Lettre adressée à Georges Fenech, en sa qualité de Rapporteur de la nouvelle commission d’enquête sur les sectes, pour lui présenter le point de vue du CICNS sur le manque d’ouverture et de représentativité de la politique des pouvoirs publics en matière de "lutte contre les dérives sectaires"

A l’attention de M. Georges Fenech
Député du Rhône 11ème circonscription
Rapporteur de la commission d’enquête relative à l’influence des mouvements à caractère sectaire et aux conséquences de leurs pratiques sur la santé physique et mentale des mineurs
9, rue Victor Hugo
69700 GIVORS

Montpezat de Quercy, le 16 juillet 2006

Objet : Commission d’enquête parlementaire
Réf : cicns/GF/n°1

Monsieur le Rapporteur,

Le CICNS est une association indépendante dont l’objet est d’équilibrer le débat sur la question des nouvelles spiritualités en France. Nous vous invitons à visiter notre site pour plus d’informations sur notre action www.cicns.net et en particulier notre section video : www.cicns.net/Video.htm qui présente des interviews de sociologues, juristes, écrivains ainsi que des témoignages de personnes discriminées.

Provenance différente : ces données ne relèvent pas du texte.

-- ==== Sys2Proof/Laws/FramesOps.lean ====
section
/-! SUPPORT. Frames of the shared operations: the blocks each operation leaves as they are. -/

namespace Sys2Proof.Machine
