-- ==== Sys2Proof/Laws/Relay.lean ====
section
/-! SUPPORT. What relaying can do, said once: which response is returned next, where relaying stops, and what the row of an
observed access does. -/

namespace Sys2Proof.Machine

/-- The first entry of its direction is the one relayed next. -/
theorem State.nextRelayed_eq {d : Dir} {pre post : List FwdEntry} {e : FwdEntry} {s : State}
    (hf : s.path.fwd = pre ++ e :: post) (hp : ∀ x ∈ pre, x.dir ≠ d) (he : e.dir = d) : s.nextRelayed d = some e := by
  have h : pre.find? (fun e => decide (e.dir = d)) = none := List.find?_eq_none.mpr fun x hx => by simp [hp x hx]
  simp [State.nextRelayed, hf, List.find?_append, h, he]

/-- Relaying stops where no entry of the direction has its response. -/
theorem State.relay_of_waiting {d : Dir} {s : State} (h : ∀ x ∈ s.path.fwd, x.dir = d → x.resp = none) (n : Nat) :
    s.relay d n = s := by
  cases n with
  | zero => rfl
  | succ n =>
    unfold State.relay
    cases hn : s.nextRelayed d with
    | none => rfl
    | some x => simp [h x (List.mem_of_find?_eq_some hn) (by simpa using List.find?_some hn)]

/-- The response of the first entry of its direction is returned and the entry leaves the queue. -/
theorem State.relayOne_eq {pre post : List FwdEntry} {e : FwdEntry} {s : State} (hf : s.path.fwd = pre ++ e :: post)
    (he : e ∉ pre) (r : Resp) (data : List Byte) : s.relayOne e r data =
      s.onPath fun p => { p with fwd := pre ++ post, upLog := p.upLog ++ [⟨e.id, e.dir, r, data⟩] } := by
  simp [State.relayOne, State.onPath, hf, List.erase_append_right _ he]

/-- The row of an observation that is due: the response is returned and the access's observations are handed over. -/
theorem State.relayObserved_of_due {d : Dir} {o : Obs} {e : FwdEntry} {data : List Byte} {pre post : List FwdEntry}
    {s : State} (hh : s.notice.halted = false) (hf : s.path.fwd = pre ++ e :: post) (hp : ∀ x ∈ pre, x.dir ≠ d)
    (hd : e.dir = d) (hr : e.resp = some (.okay, data)) (ho : o ∈ e.obs) (hq : ∀ x ∈ post, x.dir = d → x.resp = none) :
    s.relayObserved d o = State.handAll e.obs (s.onPath fun p =>
      { p with fwd := pre ++ post, upLog := p.upLog ++ [⟨e.id, d, .okay, data⟩] }) := by
  simp only [State.relayObserved, State.observedNext, State.nextRelayed_eq hf hp hd, hr, List.contains_iff_mem, ho, if_true,
    hh, State.relayOne_eq hf (fun h => hp e h hd), hd]
  rw [if_neg (by simp), State.relay_of_waiting]
  intro x hx
  simp only [State.handAll, State.handEach_path, State.onPath_path, List.mem_append] at hx
  exact hx.elim (fun h h' => absurd h' (hp x h)) (hq x)

/-- The row of an observation that is not due does nothing. -/
theorem State.relayObserved_of_not_due {d : Dir} {o : Obs} {s : State}
    (h : ∀ e, s.nextRelayed d = some e → o ∉ e.obs ∨ ∀ data, e.resp ≠ some (.okay, data)) : s.relayObserved d o = s := by
  unfold State.relayObserved State.observedNext
  cases hn : s.nextRelayed d with
  | none => rfl
  | some e =>
    rcases hr : e.resp with _ | ⟨_ | _, data⟩
    · simp [hr]
    · rcases h e hn with h | h
      · simp [h, hr]
      · exact absurd hr (h data)
    · simp [hr]

end Sys2Proof.Machine
end

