-- ==== Sys2Proof/Tests/Slice0.lean ====
section
/-! SUPPORT. The model's own tests: ill-formed terms refused, figures worked in the spec, directive records written
out byte by byte, and for every statement with hypotheses a state that meets them. -/

namespace Sys2Proof.Tests

open Sys2Proof.Machine

/-! ### Small states -/

def rd (id addr len : Nat) : Txn := ⟨id, .read, addr, len, []⟩
def wr (id addr len : Nat) : Txn := ⟨id, .write, addr, len, List.replicate len 7⟩

/-- A state right after reset with the capture configured at 640 × 480. -/
def configured : State :=
  { State.reset with
    cap := { State.reset.cap with geom := some ⟨0x1000000, 640, 480⟩ }
    slots := { State.reset.slots with geom := some ⟨0x2000000, 640, 480, 462848⟩ } }

/-- Capture is RUNNING. -/
def capturing : State :=
  { configured with cap := { configured.cap with running := true }, mon := { configured.mon with state := .motion } }

/-- Frame 1 is in slot 0; the next write is expected at `off`. -/
def receiving (off : Nat) : State :=
  { capturing with
    cap := { capturing.cap with tracker := .receiving, expected := off, slot := some 0, frameNo := 1 }
    slots := capturing.slots.fill 0 1 .enhanced }

/-- Frame 1 has all its writes and waits for its completion. -/
def draining : State := { receiving 460800 with cap := { (receiving 460800).cap with tracker := .draining } }

/-- Slots in the order given are READY, all with frame 640 × 480. -/
def withReady (order : List Nat) (s : State) : State :=
  { s with slots := { s.slots with
      ready := order
      slots := s.slots.slots.mapIdx fun k sl =>
        if k ∈ order then { sl with state := .ready, width := 640, height := 480 } else sl } }

/-- Output A is ENABLED at 640 × 480. -/
def showing : State := { configured with outA := { configured.outA with
  state := .enabled, geom := some ⟨0x3000000, 640, 480⟩ } }

/-- A latch of slot `k`. -/
def latchOf (k : Nat) : Latch := ⟨.slot k, 0x2000000 + k * 462848, 640, 480, 1, 65536, 0, 0, false⟩

/-- Output A has latched slot 0, which is READY and carries SHOW_A. -/
def latched : State :=
  { withReady [0] showing with
    outA := { showing.outA with latch := some (latchOf 0) }
    slots := (withReady [0] showing).slots.takeShow .a 0 }

/-- Output A has the read `q` at the head of its queue. -/
def queued (q : QueuedRead) (s : State) : State := { s with outA := { s.outA with queue := [q] } }

/-- A store of two entries is OPEN, both FREE. -/
def opened : State :=
  { configured with store := { configured.store with
      state := .opened, geom := some ⟨0x4000000, 2, 462848⟩, catalog := [Rec.blank, Rec.blank] } }

def savedRec : Rec := { Rec.blank with state := .saved, seq := 1, width := 640, height := 480 }

/-- Both records are SAVED. -/
def full : State :=
  { opened with store := { opened.store with catalog := [savedRec, { savedRec with seq := 2 }], order := [0, 1] } }

def requestOf (k : Nat) : Request := ⟨k, 1, .enhanced, 640, 480, false, false, 0, 0, none⟩

/-- The head request waits on record 0, which is CLAIMED. -/
def waiting (count : Nat) : State :=
  { full with store := { full.store with
      catalog := [{ savedRec with claimed := true, wanted := true }, { savedRec with seq := 2 }]
      queue := [requestOf 0], nextSeq := some 3
      engine := { full.store.engine with state := .waiting 0, waitCount := count } } }

/-- The head request is copied into record 0; one class E transaction is out. -/
def copying (chunk : Nat) (x : ChunkTxn) (more : List ChunkTxn) : State :=
  { opened with store := { opened.store with
      catalog := [{ savedRec with state := .copying }, Rec.blank], order := [0], queue := [requestOf 0]
      engine := { opened.store.engine with state := .copying 0, chunk := chunk, flight := [x], waiting := more } } }

/-- Output A's source is `x`. -/
def source (x : Source) (s : State) : State := { s with outA := { s.outA with source := x } }

def halted (s : State) : State := { s with notice := { s.notice with halted := true } }

/-- The directive `c` with flags 0 is dispatched as record `i`. -/
def dispatched (i : Nat) (c : Instr) (s : State) : State :=
  { s with ring := { s.ring with
      state := .fetching, head := i, flight := some ⟨i, .dispatched ((encodeDirective 0 c).getD [])⟩ } }

/-- The directive `c` with flags 0 was accepted as record `i` and is not answered yet. -/
def acceptedAs (i : Nat) (c : Instr) (s : State) : State :=
  { s with ring := { s.ring with
      state := .fetching, head := i, flight := some ⟨i, .accepted ((encodeDirective 0 c).getD [])⟩ } }

def atTemp (t : TempState) (flag : Bool) (s : State) : State := { s with gov := { s.gov with state := t, flag := flag } }

/-- An entry of the forwarding queue without its response, and one observed whose OKAY response waits. -/
def entry (id : Nat) (d : Dir) (chroma : Bool) : FwdEntry := ⟨id, d, 0x2000000, 16, [], chroma, [], true, none⟩
def observed (d : Dir) (obs : List Obs) : FwdEntry := ⟨7, d, 0xFFFF400, 256, [], false, obs, true, some (.okay, [])⟩
def inQueue (l : List FwdEntry) (s : State) : State := { s with path := { s.path with fwd := l } }
/-- The observed entry stands behind one of the other direction and ahead of one of its own. -/
def relaying (d : Dir) (obs : List Obs) (s : State) : State :=
  inQueue ([entry 1 (if d = .read then .write else .read) false] ++ observed d obs :: [entry 3 d false]) s

/-- A signature whose 192 means are `m`, but for the first `n`, which are `v`. -/
def signature (n v m : Nat) : Signature := ⟨List.replicate n v ++ List.replicate (192 - n) m, 2, some 0⟩

/-- The tear of a frame RECEIVING waits for its responses. -/
def tearing : State := { receiving 16 with
  cap := { (receiving 16).cap with tearing := true, places := [none, none, none, none], slot := none } }
/-- A luma write of the frame is out at its slot's first byte. -/
def lumaOut (s : State) : State := { s with cap := { s.cap with lumaFlight := [⟨0x2000000, [], 0⟩] } }

/-- The copy engine is PAUSED at record 0, or IDLE with nothing queued. -/
def paused (s : State) : State := { s with store := { s.store with engine := { s.store.engine with state := .paused 0 } } }
def served (s : State) : State := { s with store := { s.store with
  queue := [], engine := { s.store.engine with state := .idle } } }

/-- Output A, ENABLED with a read at offset 0, is to give up the WANTED record 0. -/
def recalledWanted : State := { waiting 59 with
  outA := (queued ⟨1, 0, 16, false⟩ showing).outA
  store := { (waiting 59).store with
    catalog := [{ savedRec with recallA := true, wanted := true }, { savedRec with seq := 2 }] } }

/-- The two source rows of output row 0 are VALID. -/
def cached : State := { latched with outA := { latched.outA with luma := { PlaneCache.empty with
  places := [⟨0, .valid, .demand, [], none⟩, ⟨1, .valid, .demand, [], none⟩] } } }

/-! ### Ill-formed terms are refused -/

theorem test_wf_length_below_16 : (rd 1 0 0).legal = false := by decide
theorem test_wf_length_above_256 : (rd 1 0 272).legal = false := by decide
theorem test_wf_length_not_in_units : (rd 1 0 24).legal = false := by decide
theorem test_wf_misaligned : (rd 1 8 16).legal = false := by decide
theorem test_wf_beyond_the_space : (rd 1 0x1000000000 16).legal = false := by decide
theorem test_wf_crosses_4KiB : (rd 1 0xF10 256).legal = false := by decide
theorem test_wf_write_without_data : ({ wr 1 0 16 with data := [] } : Txn).legal = false := by decide
theorem test_wf_read_with_data : ({ rd 1 0 16 with data := [0] } : Txn).legal = false := by decide
theorem test_wf_direction_of_row :
    (Instr.outputWindowWrite (rd 1 0 16)).wellFormed = false ∧ (Instr.outputWindowRead (wr 1 0 16)).wellFormed = false
      ∧ (Instr.captureWindowRead (wr 1 0 16)).wellFormed = false
      ∧ (Instr.captureWrite (rd 1 0 16) 0).wellFormed = false
      ∧ (Instr.frameStart (rd 1 0 16) 0).wellFormed = false := by decide
theorem test_wf_known_type :
    (Instr.unknownDirectiveType 1).wellFormed = false ∧ (Instr.unknownDirectiveType 26).wellFormed = false
      ∧ (Instr.unknownDirectiveType 0).wellFormed = true ∧ (Instr.unknownDirectiveType 27).wellFormed = true := by
  decide
theorem test_wf_edges_are_legal :
    (rd 1 0xF00 256).legal = true ∧ (wr 1 0xFFFFFFFF0 16).legal = true := by decide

Notre analyse de la politique des pouvoirs publics sur le traitement des nouvelles spiritualités en France (détaillée sur notre site) nous amène au constat suivant :

– Cette politique a mis au ban de la société toute une frange de la population qui ne demande qu’à vivre le droit à la liberté spirituelle, pourtant protégé par notre Constitution et la loi de 1905 ; elle a conduit à un amalgame entre spiritualité et criminalité à travers le mot "secte" en particulier, suite aux deux premières enquêtes parlementaires, au sujet desquelles la plupart des experts sérieux sur la question s’accordent à dire qu’elles n’ont pas respecté les règles élémentaires du contradictoire. L’effet des rumeurs non fondées et les discriminations qui ont suivi la mise à disposition publique de ces enquêtes ont totalement été passées sous silence.

– Elle ne s’appuie que sur les informations issues d’associations anti-sectes notoires et sur le témoignage d’apostats, dont la situation est bien sûr à prendre en compte mais qui ne peuvent constituer la seule partie prise en compte.

– Elle a mis délibérément de côté le travail important des universitaires (sociologues des religions en particulier) qui présentent une version beaucoup plus sereine et réfléchie de la réalité.

– Elle est sévèrement évaluée par le conseil de l’Europe (loi About-Picard) ainsi que par certains organes internationaux comme l’ONU.

– Après plus de 20 ans, force est de constater qu’il n’existe aucune preuve tant sociologique que juridique pour justifier la thèse du fléau social qui sous-tend l’arsenal de lutte contre les dérives sectaires en France.

Ce constat nous a conduit à initier une commission d’enquête citoyenne sur la liberté spirituelle en France www.cicns.net/CEC.htm. Nous sommes convaincus que ce type de débat est pourtant du ressort de notre Parlement, mais par deux fois déjà le travail effectué par cette institution n’a pas eu la rigueur attendue d’un pays démocratique et laïc. Nous avons fait part de notre vive préoccupation à M. Jean-Louis Debré et M. Philippe Houillon lors de la création de cette troisième enquête quant à ses justifications, qui nous paraissent infondées.

L’évocation de la légitimité du suffrage universel pour appuyer "la lutte contre les sectes" (la " lutte " n’est-elle plus seulement dirigée contre les dérives sectaires ?), dont vous avez parlé lors de la séance d’ouverture de la commission est sujette à de fortes interrogations pour toutes les raisons précisées ci-dessus. Dès lors, nous vous demandons de bien vouloir mettre à disposition du public, l’intégralité des conditions et des modalités de conduite de l’enquête, permettant aux citoyens d’apprécier tout au long de son déroulement le respect du contradictoire. Le CICNS portera une attention soutenue sur tous les aspects concernant cette commission et attend de notre Parlement un sursaut urgent et salutaire sur ce sujet pour une réelle ouverture des débats.

Nous vous remercions pour l’attention que vous voudrez bien porter à ce courrier et vous prions d’accepter, Monsieur le Rapporteur, nos respectueuses salutations.